Mr. Ehrlich, the state's first Republican governor in 34 years, pledged not to cut local aid or raise state sales and income taxes.

But if the General Assembly does not legalize slots, which could generate $400 million in licensing fees the first year and earn the state $800 million annually, that could force the incoming governor to break his local-aid promise.

During his campaign, Mr. Ehrlich vowed to legalize slots, saying the state had crossed the line to legalized gambling with the state-run lottery. Slots, he said, would save the state's floundering racing industry, as well as help end the budget crisis.

Mr. Fawell said slot-machine revenue will be part of Mr. Ehrlich's first budget proposal, due two days after his inauguration Jan. 15. The budget will be accompanied by a bill to legalize slots, avoiding a referendum on the issue, which is popular among lawmakers but would delay action until the 2004 general election.

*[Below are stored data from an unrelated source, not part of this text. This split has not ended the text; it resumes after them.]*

/-- The reader of an element under the hypotheses of `DecodeOfEncode`. -/
theorem fetch_of_encode {s : State} {i : Instr} {bits rest : List Bool} (hrest : s.AtRest) (hwf : i.wf = true)
    (hphase : i.phase = s.phase)
    (htables : ∀ a sym w e, i.layout = .coded a sym w e →
      (tableOf s a).sound = true ∧ ¬ (a = .cl ∧ sym = 16 ∧ s.idx = 0))
    (henc : encode s i = some bits) (h : s.Presents (bits ++ rest)) :
    (if i.isDistance then fetchDist s else fetchElement s) = .ok i (s.advance bits.length) := by
  have hstmt := statement_of_instr i
  unfold Laws.Encoding.Statement at hstmt
  split at hstmt
  case h_1 f t hlay =>
    obtain ⟨hf, ht, hi⟩ := hstmt hwf
    obtain rfl := encode_fields hlay henc
    simp only [Instr.phase, hlay] at hphase
    simpa [Instr.isDistance, hlay, fetchElement, ← hphase, hi] using fetchBlk_fields hf ht (by simpa using h)
  case h_2 l d c hlay =>
    obtain ⟨hl, hd, hc, hi⟩ := hstmt
    obtain rfl := encode_fields hlay henc
    simp only [Instr.phase, hlay] at hphase
    simpa [Instr.isDistance, hlay, fetchElement, ← hphase, hi] using fetchHdr_fields hl hd hc (by simpa using h)
  case h_3 v hlay =>
    obtain ⟨hv, hi⟩ := hstmt
    obtain rfl := encode_fields hlay henc
    simp only [Instr.phase, hlay] at hphase
    simpa [Instr.isDistance, hlay, fetchElement, ← hphase, hi] using fetchCllen_field hv (by simpa using h)
  case h_4 => exact hstmt.elim
  case h_5 x w e hlay =>
    obtain ⟨-, hw, he, hi⟩ := hstmt
    obtain ⟨bs, hcode, rfl⟩ := encode_coded hlay henc
    obtain ⟨htb, hrepeat⟩ := htables _ _ _ _ hlay
    rw [List.append_assoc] at h
    simp only [Instr.phase, hlay] at hphase
    simpa [Instr.isDistance, hlay, fetchElement, ← hphase] using
      fetchCl_coded hrest h he htb hcode hw hi (by simpa using hrepeat)
  case h_6 x w e hlay =>
    obtain ⟨-, hw, he, hi⟩ := hstmt
    obtain ⟨bs, hcode, rfl⟩ := encode_coded hlay henc
    obtain ⟨htb, -⟩ := htables _ _ _ _ hlay
    rw [List.append_assoc] at h
    simp only [Instr.phase, hlay] at hphase
    simpa [Instr.isDistance, hlay, fetchElement, ← hphase] using fetchLl_coded hrest h he htb hcode hw hi
  case h_7 x w e hlay =>
    obtain ⟨-, hw, he, hi⟩ := hstmt
    obtain ⟨bs, hcode, rfl⟩ := encode_coded hlay henc
    obtain ⟨htb, -⟩ := htables _ _ _ _ hlay
    rw [List.append_assoc] at h
    simpa [Instr.isDistance, hlay] using fetchDist_coded hrest h he htb hcode hw hi

/-- Settles O3: each read of the decoder takes the bits of its own part of the layout. -/
theorem decodeOfEncode : Obligations.DecodeOfEncode := by
  intro s i bits rest hcursor hcnt hwlen hwval hwf hphase htables henc hunread
  refine ⟨fetch_of_encode ⟨hcnt, hwlen, hwval⟩ hwf hphase htables henc ⟨hcursor, hcnt, hunread⟩, ?_⟩
  rw [State.advance_unread, hunread, List.drop_left]

end Sys2Proof.Machine

namespace Sys2Proof.Machine

/-! # The bit reader (40_bitreader.md)

`Refilled n s t` is the refill loop without its count of turns. Which peeks and reads answer is said once through it
(`peekBits_eq_ok`, `readBits_eq_ok`), and what two operations in a row do follows by induction on it. -/

/-! ## The moves of the refill loop and of a read (R101) -/

/-- `s` with one more byte fetched and OR-ed in at bit `cnt`. -/
def State.buffer (b : Byte) (s : State) : State :=
  { s with pos := s.pos + 1, acc := s.acc ||| (b.setWidth 24 <<< s.cnt), cnt := s.cnt + 8 }

/-- `s` with `n` buffered bits consumed. -/
def State.consume (n : Nat) (s : State) : State :=
  { s with acc := s.acc >>> n, cnt := s.cnt - n }

@[simp] theorem State.buffer_cnt (b : Byte) (s : State) : (s.buffer b).cnt = s.cnt + 8 := rfl
@[simp] theorem State.consume_cnt (n : Nat) (s : State) : (s.consume n).cnt = s.cnt - n := rfl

Mr. Ehrlich will be asking county officials to pressure their legislative delegations to support slots or face funding cuts for local police, road projects and community colleges in lieu of gambling revenue.

The push for support will be strongest in the three jurisdictions where slot machines would be introduced at horse-racing tracks: Baltimore city, and Prince George's and Allegany counties. Some legislators have said they will defer to the delegations whose areas are directly affected.

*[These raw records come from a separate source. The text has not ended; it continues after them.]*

-- ==== Sys2Proof/Syntax.lean ====
section
/-!
DEFINITION. The commands the block takes: one constructor for each row of the opcode table, with the operands that the
rules of the row need. A command is an access to a register, an operation, a message or an event of the outside world,
or the moment at which something the controller has armed falls due.
-/

namespace Sys2Proof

Some county officials are irked by the apparent ultimatum of supporting slots or losing local aid, but Mr. Fawell said that presenting the possible trade-off is not a threat.

"It's a very honest assessment of the state's fiscal situation," he said. "No one should react well to a possible reduction in local aid. The governor-elect doesn't want that, and local officials clearly don't want that. That's why he's committed to getting slots passed and solving the state's budget mess."

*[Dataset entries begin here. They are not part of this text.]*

/-- The fields of the HEP registers, in the order of their tables. -/
def tableHEP : List Fld :=
  [HEP_STATUS_SPEED, HEP_STATUS_WIDTH, HEP_STATUS_PASID_EN, HEP_STATUS_ATS_EN,
   HEP_STATUS_HDM_OPEN, HEP_STATUS_MEM_EN, HEP_STATUS_CACHE_EN, HEP_STATUS_CXL,
   HEP_STATUS_LINK_UP, HEP_CTRL_PRETRANS, HEP_CTRL_RO_EN, HEP_ATC_PINNED,
   HEP_ATC_VALID, HEP_BIAS_CNT_TO_DEVICE, HEP_BIAS_CNT_TO_HOST, HEP_WIN_COMMIT_ERR_WIN,
   HEP_WIN_COMMIT_COMMIT_ERR, HEP_WIN_COMMIT_PENDING, HEP_WIN_COMMIT_GO, HEP_XLAT_CNT_COUNT,
   HEP_INV_CNT_MAX_US, HEP_INV_CNT_COUNT, HEP_FAULT_ADDR_ADDR, HEP_FAULT_INFO_VALID,
   HEP_FAULT_INFO_PASID, HEP_WIN_DROP_COUNT, HEP_WIN_LOG_ADDR, HEP_WIN_LOG_ID_VALID,
   HEP_WIN_LOG_ID_WIN, HEP_WIN_LOG_ID_REQ_ID, HEP_WIN_TGT_TGT, HEP_WIN_CFG_EN,
   HEP_WIN_CFG_RD, HEP_WIN_CFG_WR, HEP_WIN_CFG_REQ_EN, HEP_WIN_CFG_SIZE,
   HEP_WIN_CFG_REQ_ID, HEP_WIN_ACT_TGT_ACTIVE, HEP_WIN_ACT_CFG_ACTIVE]

/-- CMDQ_CTRL.BURST, R683. -/
def CMDQ_CTRL_BURST : Fld := ⟨3584, 0xE0000, [], (0, 0), 32, 4, 4, .rw, fun _ => 0x4⟩
/-- CMDQ_CTRL.EN, R683. -/
def CMDQ_CTRL_EN : Fld := ⟨3585, 0xE0000, [], (0, 0), 32, 0, 1, .rw, fun _ => 1⟩
/-- CMDQ_STATUS.GROUPS_EN, R683. -/
def CMDQ_STATUS_GROUPS_EN : Fld := ⟨3586, 0xE0004, [], (0, 0), 32, 16, 11, .ro, fun _ => 0x000⟩
/-- CMDQ_STATUS.INFLIGHT, R683. -/
def CMDQ_STATUS_INFLIGHT : Fld := ⟨3587, 0xE0004, [], (0, 0), 32, 0, 13, .ro, fun _ => 0x0000⟩
/-- CMDQ_OP.BUSY, R683. -/
def CMDQ_OP_BUSY : Fld := ⟨3588, 0xE0010, [], (0, 0), 32, 31, 1, .ro, fun _ => 0⟩
/-- CMDQ_OP.RESULT, R683. -/
def CMDQ_OP_RESULT : Fld := ⟨3589, 0xE0010, [], (0, 0), 32, 28, 3, .ro, fun _ => 0x0⟩
/-- CMDQ_OP.GO, R683. -/
def CMDQ_OP_GO : Fld := ⟨3590, 0xE0010, [], (0, 0), 32, 4, 1, .w1s, fun _ => 0⟩
/-- CMDQ_OP.OP, R683. -/
def CMDQ_OP_OP : Fld := ⟨3591, 0xE0010, [], (0, 0), 32, 0, 4, .rw, fun _ => 0x0⟩
/-- CMDQ_QID.QID, R683. -/
def CMDQ_QID_QID : Fld := ⟨3592, 0xE0014, [], (0, 0), 32, 0, 16, .rw, fun _ => 0x0000⟩
/-- CMDQ_BASE.BASE, R683. -/
def CMDQ_BASE_BASE : Fld := ⟨3593, 0xE0018, [], (0, 0), 64, 12, 52, .rw, fun _ => 0⟩
/-- CMDQ_QPTR.HEAD, R683. -/
def CMDQ_QPTR_HEAD : Fld := ⟨3594, 0xE0028, [], (0, 0), 32, 16, 16, .ro, fun _ => 0x0000⟩
/-- CMDQ_QPTR.TAIL, R683. -/
def CMDQ_QPTR_TAIL : Fld := ⟨3595, 0xE0028, [], (0, 0), 32, 0, 16, .ro, fun _ => 0x0000⟩
/-- CMDQ_DB_ERR.VALID, R683. -/
def CMDQ_DB_ERR_VALID : Fld := ⟨3596, 0xE0030, [], (0, 0), 32, 31, 1, .w1c, fun _ => 0⟩
/-- CMDQ_DB_ERR.SQ, R683. -/
def CMDQ_DB_ERR_SQ : Fld := ⟨3597, 0xE0030, [], (0, 0), 32, 0, 16, .ro, fun _ => 0x0000⟩
/-- CMDQ_EVT.EVENTS, R683. -/
def CMDQ_EVT_EVENTS : Fld := ⟨3598, 0xE0034, [], (0, 0), 32, 0, 4, .w1c, fun _ => 0x0⟩
/-- CMDQ_QCFG.VECTOR, R683. -/
def CMDQ_QCFG_VECTOR : Fld := ⟨3599, 0xE0020, [], (0, 0), 32, 16, 12, .rw, fun _ => 0⟩
/-- CMDQ_QCFG.IEN, R683. -/
def CMDQ_QCFG_IEN : Fld := ⟨3600, 0xE0020, [], (0, 0), 32, 15, 1, .rw, fun _ => 0⟩
/-- CMDQ_QCFG.LOW, R683. -/
def CMDQ_QCFG_LOW : Fld := ⟨3601, 0xE0020, [], (0, 0), 32, 0, 5, .rw, fun _ => 0⟩
/-- CMDQ_QCFG2.QUOTA, R683. -/
def CMDQ_QCFG2_QUOTA : Fld := ⟨3602, 0xE0024, [], (0, 0), 32, 16, 16, .rw, fun _ => 0⟩
/-- CMDQ_QCFG2.ACCOUNT, R683. -/
def CMDQ_QCFG2_ACCOUNT : Fld := ⟨3603, 0xE0024, [], (0, 0), 32, 0, 16, .rw, fun _ => 0⟩

/-- The fields of the CMDQ registers, in the order of their tables. -/
def tableCMDQ : List Fld :=
  [CMDQ_CTRL_BURST, CMDQ_CTRL_EN, CMDQ_STATUS_GROUPS_EN, CMDQ_STATUS_INFLIGHT,
   CMDQ_OP_BUSY, CMDQ_OP_RESULT, CMDQ_OP_GO, CMDQ_OP_OP,
   CMDQ_QID_QID, CMDQ_BASE_BASE, CMDQ_QPTR_HEAD, CMDQ_QPTR_TAIL,
   CMDQ_DB_ERR_VALID, CMDQ_DB_ERR_SQ, CMDQ_EVT_EVENTS, CMDQ_QCFG_VECTOR,
   CMDQ_QCFG_IEN, CMDQ_QCFG_LOW, CMDQ_QCFG2_QUOTA, CMDQ_QCFG2_ACCOUNT]

/-- BPM_CTRL.COPY_WINDOW, R728. -/
def BPM_CTRL_COPY_WINDOW : Fld := ⟨1536, 0x60000, [], (0, 0), 32, 8, 8, .rw, fun _ => 0x10⟩
/-- BPM_CTRL.EN, R728. -/
def BPM_CTRL_EN : Fld := ⟨1537, 0x60000, [], (0, 0), 32, 0, 1, .rw, fun _ => 0⟩
/-- BPM_STATUS.ERR_POOL, R728. -/
def BPM_STATUS_ERR_POOL : Fld := ⟨1538, 0x60004, [], (0, 0), 32, 5, 3, .ro, fun _ => 0x0⟩
/-- BPM_STATUS.LAYOUT_ERR, R728. -/
def BPM_STATUS_LAYOUT_ERR : Fld := ⟨1539, 0x60004, [], (0, 0), 32, 1, 1, .w1c, fun _ => 0⟩
/-- BPM_STATUS.ACTIVE, R728. -/
def BPM_STATUS_ACTIVE : Fld := ⟨1540, 0x60004, [], (0, 0), 32, 0, 1, .ro, fun _ => 0⟩
/-- BPM_EVT.EVENTS, R728. -/
def BPM_EVT_EVENTS : Fld := ⟨1541, 0x60310, [], (0, 0), 32, 0, 2, .w1c, fun _ => 0x0⟩
/-- BPM_POOL_BASE.BASE, R728. -/
def BPM_POOL_BASE_BASE : Fld := ⟨1542, 0x60100, [(6, 0x10)], (0, 0), 64, 12, 52, .rw, fun _ => 0⟩
/-- BPM_POOL_CNT.COUNT, R728. -/
def BPM_POOL_CNT_COUNT : Fld := ⟨1543, 0x60108, [(6, 0x10)], (0, 0), 32, 0, 24, .rw, fun _ => 0⟩
/-- BPM_POOL_FREE.FREE, R728. -/
def BPM_POOL_FREE_FREE : Fld := ⟨1544, 0x6010C, [(6, 0x10)], (0, 0), 32, 0, 24, .ro, fun _ => 0⟩
/-- BPM_POOL_STAT_EMPTY.EMPTY, R728. -/
def BPM_POOL_STAT_EMPTY_EMPTY : Fld := ⟨1545, 0x60200, [(6, 0x8)], (0, 0), 32, 0, 32, .ro, fun _ => 0⟩
/-- BPM_POOL_STAT_LOW.LOW, R728. -/
def BPM_POOL_STAT_LOW_LOW : Fld := ⟨1546, 0x60204, [(6, 0x8)], (0, 0), 32, 0, 24, .ro, fun _ => 0xFFFFFF⟩
/-- BPM_SQ_SEL.SQ, R728. -/
def BPM_SQ_SEL_SQ : Fld := ⟨1547, 0x60300, [], (0, 0), 32, 0, 16, .rw, fun _ => 0⟩
/-- BPM_SQ_USE.USED, R728. -/
def BPM_SQ_USE_USED : Fld := ⟨1548, 0x60304, [], (0, 0), 32, 0, 21, .ro, fun _ => 0⟩

/-- The fields of the BPM registers, in the order of their tables. -/
def tableBPM : List Fld :=
  [BPM_CTRL_COPY_WINDOW, BPM_CTRL_EN, BPM_STATUS_ERR_POOL, BPM_STATUS_LAYOUT_ERR,
   BPM_STATUS_ACTIVE, BPM_EVT_EVENTS, BPM_POOL_BASE_BASE, BPM_POOL_CNT_COUNT,
   BPM_POOL_FREE_FREE, BPM_POOL_STAT_EMPTY_EMPTY, BPM_POOL_STAT_LOW_LOW, BPM_SQ_SEL_SQ,
   BPM_SQ_USE_USED]

/-- DMA_EVT.EVENTS, R729. -/
def DMA_EVT_EVENTS : Fld := ⟨1792, 0x7000C, [], (0, 0), 32, 0, 3, .w1c, fun _ => 0x0⟩
/-- DMA_BAD_CNT.COUNT, R729. -/
def DMA_BAD_CNT_COUNT : Fld := ⟨1793, 0x70004, [], (0, 0), 32, 0, 32, .ro, fun _ => 0⟩
/-- DMA_HALT_CNT.COUNT, R729. -/
def DMA_HALT_CNT_COUNT : Fld := ⟨1794, 0x70008, [], (0, 0), 32, 0, 32, .ro, fun _ => 0⟩
/-- DMA_ENG_STATUS.QUEUED, R729. -/
def DMA_ENG_STATUS_QUEUED : Fld := ⟨1795, 0x70100, [(40, 0x4)], (0, 0), 32, 8, 8, .ro, fun _ => 0⟩
/-- DMA_ENG_STATUS.BUSY, R729. -/
def DMA_ENG_STATUS_BUSY : Fld := ⟨1796, 0x70100, [(40, 0x4)], (0, 0), 32, 7, 1, .ro, fun _ => 0⟩
/-- DMA_ENG_STATUS.CHANNEL, R729. -/
def DMA_ENG_STATUS_CHANNEL : Fld := ⟨1797, 0x70100, [(40, 0x4)], (0, 0), 32, 0, 6, .ro, fun _ => 0⟩
/-- DMA_CH_DESC.ADDR, R729. -/
def DMA_CH_DESC_ADDR : Fld := ⟨1798, 0x71000, [(2176, 0x10)], (128, 0x78000), 64, 5, 59, .rw, fun _ => 0⟩
/-- DMA_CH_CTRL.PASID_EN, R729. -/
def DMA_CH_CTRL_PASID_EN : Fld := ⟨1799, 0x71008, [(2176, 0x10)], (128, 0x78008), 32, 31, 1, .rw, fun _ => 0⟩
/-- DMA_CH_CTRL.PASID, R729. -/
def DMA_CH_CTRL_PASID : Fld := ⟨1800, 0x71008, [(2176, 0x10)], (128, 0x78008), 32, 8, 20, .rw, fun _ => 0x00000⟩
/-- DMA_CH_CTRL.RESET, R729. -/
def DMA_CH_CTRL_RESET : Fld := ⟨1801, 0x71008, [(2176, 0x10)], (128, 0x78008), 32, 1, 1, .w1s, fun _ => 0⟩
/-- DMA_CH_CTRL.START, R729. -/
def DMA_CH_CTRL_START : Fld := ⟨1802, 0x71008, [(2176, 0x10)], (128, 0x78008), 32, 0, 1, .w1s, fun _ => 0⟩
/-- DMA_CH_STATUS.LAST, R729. -/
def DMA_CH_STATUS_LAST : Fld := ⟨1803, 0x7100C, [(2176, 0x10)], (128, 0x7800C), 32, 16, 8, .ro, fun _ => 0x00⟩
/-- DMA_CH_STATUS.BAD, R729. -/
def DMA_CH_STATUS_BAD : Fld := ⟨1804, 0x7100C, [(2176, 0x10)], (128, 0x7800C), 32, 8, 8, .ro, fun _ => 0x00⟩
/-- DMA_CH_STATUS.STATE, R729. -/
def DMA_CH_STATUS_STATE : Fld := ⟨1805, 0x7100C, [(2176, 0x10)], (128, 0x7800C), 32, 0, 3, .ro, fun _ => 0x0⟩

/-- The fields of the DMA registers, in the order of their tables. -/
def tableDMA : List Fld :=
  [DMA_EVT_EVENTS, DMA_BAD_CNT_COUNT, DMA_HALT_CNT_COUNT, DMA_ENG_STATUS_QUEUED,
   DMA_ENG_STATUS_BUSY, DMA_ENG_STATUS_CHANNEL, DMA_CH_DESC_ADDR, DMA_CH_CTRL_PASID_EN,
   DMA_CH_CTRL_PASID, DMA_CH_CTRL_RESET, DMA_CH_CTRL_START, DMA_CH_STATUS_LAST,
   DMA_CH_STATUS_BAD, DMA_CH_STATUS_STATE]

James J. Stakem, president of the Allegany County Commissioners, said he was not comfortable with the prospect of being "strong-armed" to support slots. But he said his county is particularly susceptible to the threat of losing state funds.

"Naturally, we don't want to lose state aid. We are a distressed county," said Mr. Stakem, whose county has suffered high unemployment and low income levels since smokestack industries abandoned the region. "We can't afford to lose any state aid right now with our situation."

In the conservative Eastern Shore county of Queen Anne's, Commissioners President Ben F. Cassell said the majority-Republican commission would readily comply with a request to pressure its legislative delegation. But he also balked at the threat of losing local aid.

"I don't think we would like being told that," Mr. Cassell said, adding that the county supports slots as long as it remains outside the county. "We understand the state's financial situation, but we have urgent funding needs."

Kevin Igoe, a Maryland Republican strategist, said Mr. Ehrlich had chosen an appropriate tactic to advance his agenda. He said Mr. Ehrlich, who made slots a cornerstone of his campaign for governor, is obliged to use every argument at his disposal.

"That's smart politics," Mr. Igoe said.

"If Mr. Ehrlich's slots proposal or something similar is not approved, it leaves a significant hole in the budget," he said. "Anybody who is against slots has got to come up with that money from somewhere. Just saying 'no' is simply not acceptable."

Mr. Ehrlich's slots proposal is expected to face stiff opposition in the General Assembly, despite the support of Senate President Thomas V. Mike Miller Jr., Southern Maryland Democrat.

House Speaker-designate Michael E. Busch, Annapolis Democrat, remains a staunch opponent. He has called on Mr. Ehrlich to demonstrate unanimous Republican support for slots and stacked the committees that a slots bill must clear with anti-gambling Republicans.